WHAT NEEDS TO BE DONE: Every line from the first one in the listing down to the line with "body (R160). -/" should be restated word for word.

DATA:
-- ==== Sys2Proof/Machine/Driver.lean ====
section
/-! DEFINITION. The controller driver's requests INIT, SET_BRIGHTNESS, WRITE, CLEAR and TEARDOWN
(43_driver_operations.md R160 to R172). -/

namespace Sys2Proof.Machine

/-! ## INIT (R160) -/

/-- INIT up to its first event: lines acquired, shadow zeroed, configuration latched. The lines keep the levels they
have, `LINE_LEVEL_AT_ACQUIRE` (log 5). -/
def configure (brightness : Int) (mirror reversed : Bool) (s : State) : State :=
  { s with
    linesHeld := true
    shadow := writeSlice s.shadow 0 (List.replicate 16 0x00)
    bright := brightnessOf brightness
    cfgMirror := mirror
    cfgReversed := reversed }

/-- INIT's two command sends (R160). -/
def initOps (s : State) : List WireOp := sendCmdOps Config.cmdData ++ sendCmdOps (controlByte s.bright)

/-- INIT's end: READY; after a line failure, lines released and RELEASED (R160, D36). -/
def initEnd (failed : Bool) (s : State) : State :=
  if failed then { releaseLines s with life := .released } else { s with life := .ready }

/-- INIT's body (R160). -/
def initBody (brightness : Int) (mirror reversed : Bool) (s : State) : Body :=
  if s.life = .off then
    if brightnessLegal brightness then
      let configured := configure brightness mirror reversed s
      let sent := runOps (initOps configured) configured
      finishSend s.trace.length (initEnd sent.2.isSome sent.1, sent.2)
    else raiseError (.invalidBrightness brightness) s
  else raiseError (.wrongLifecycle s.life) s

/-- INIT (R160). -/
def execInit (brightness : Int) (mirror reversed : Bool) (s : State) : Host.Outcome State Fault Refusal :=
  engineRequest (initBody brightness mirror reversed) s

/-! ## SET_BRIGHTNESS (R162) -/

/-- SET_BRIGHTNESS in READY (R162): the range, then the equality, then the new state, then the wire. -/
def setBrightnessBody (level : Int) (s : State) : Body :=
  if brightnessLegal level then
    if brightnessOf level = s.bright then succeed s
    else
      let updated := { s with bright := brightnessOf level }
      finishSend s.trace.length (runOps (sendCmdOps (controlByte updated.bright)) updated)
  else raiseError (.invalidBrightness level) s

/-- SET_BRIGHTNESS (R162). -/
def execSetBrightness (level : Int) (s : State) : Host.Outcome State Fault Refusal :=
  engineRequest (whenReady (setBrightnessBody level)) s

/-! ## WRITE (R165 to R169) -/

/-- The three transmissions of a WRITE that emits traffic: fixed address, burst, control (R167, R169). -/
def writeOps (pos : Nat) (bytes : List Byte) (s : State) : List WireOp :=
  sendCmdOps Config.cmdFixedAddr ++ burstOps pos bytes ++ sendCmdOps (controlByte s.bright)

/-- WRITE's body (R167): compare, update the shadow, send. -/
def writeBody (pos : Nat) (bytes : List Byte) (s : State) : Body :=
  match memRead pos bytes.length s with
  | .error f => .error f
  | .ok old =>
    if old = bytes then succeed s
    else
      match memWrite pos bytes s with
      | .error f => .error f
      | .ok updated => finishSend s.trace.length (runOps (writeOps pos bytes updated) updated)

/-- WRITE's validation after the lifecycle check, then its body (R166, R167). -/
def writeRequest (pos : Int) (bytes : List Byte) (s : State) : Body :=
  if positionLegal pos then
    if sliceFits pos bytes.length then writeBody pos.toNat bytes s
    else raiseError (.bufferOverflow pos bytes.length) s
  else raiseError (.invalidPosition pos) s

/-- WRITE (R165). -/
def execWrite (pos : Int) (bytes : List Byte) (s : State) : Host.Outcome State Fault Refusal :=
  engineRequest (whenReady (writeRequest pos bytes)) s

/-! ## CLEAR and TEARDOWN (R170 to R172) -/

/-- CLEAR in READY (R170): a no-op on a zero shadow, else WRITE's body on sixteen zero bytes. -/
def clearBody (s : State) : Body :=
  if readSlice s.shadow 0 16 = List.replicate 16 0x00 then succeed s
  else writeBody 0 (List.replicate 16 0x00) s

/-- CLEAR (R170). -/
def execClear (s : State) : Host.Outcome State Fault Refusal := engineRequest (whenReady clearBody) s

/-- TEARDOWN's end, whatever the clear responded: its error is discarded, the lines are released (R171, R214). -/
def shutDown (s : State) : State := { releaseLines s with life := .released }

/-- TEARDOWN (R171): outside READY it does nothing and responds OK. -/
def teardownBody (s : State) : Body :=
  if s.life = .ready then
    match clearBody s with
    | .error f => .error f
    | .ok cleared => succeed (shutDown cleared.1)
  else succeed s

/-- TEARDOWN (R171). -/
def execTeardown (s : State) : Host.Outcome State Fault Refusal := engineRequest teardownBody s

end Sys2Proof.Machine
end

ANSWER SPACE:
-- ==== Sys2Proof/Machine/Driver.lean ====
section
/-! DEFINITION. The controller driver's requests INIT, SET_BRIGHTNESS, WRITE, CLEAR and TEARDOWN
(43_driver_operations.md R160 to R172). -/

namespace Sys2Proof.Machine

/-! ## INIT (R160) -/

/-- INIT up to its first event: lines acquired, shadow zeroed, configuration latched. The lines keep the levels they
have, `LINE_LEVEL_AT_ACQUIRE` (log 5). -/
def configure (brightness : Int) (mirror reversed : Bool) (s : State) : State :=
  { s with
    linesHeld := true
    shadow := writeSlice s.shadow 0 (List.replicate 16 0x00)
    bright := brightnessOf brightness
    cfgMirror := mirror
    cfgReversed := reversed }

/-- INIT's two command sends (R160). -/
def initOps (s : State) : List WireOp := sendCmdOps Config.cmdData ++ sendCmdOps (controlByte s.bright)

/-- INIT's end: READY; after a line failure, lines released and RELEASED (R160, D36). -/
def initEnd (failed : Bool) (s : State) : State :=
  if failed then { releaseLines s with life := .released } else { s with life := .ready }

/-- INIT's body (R160). -/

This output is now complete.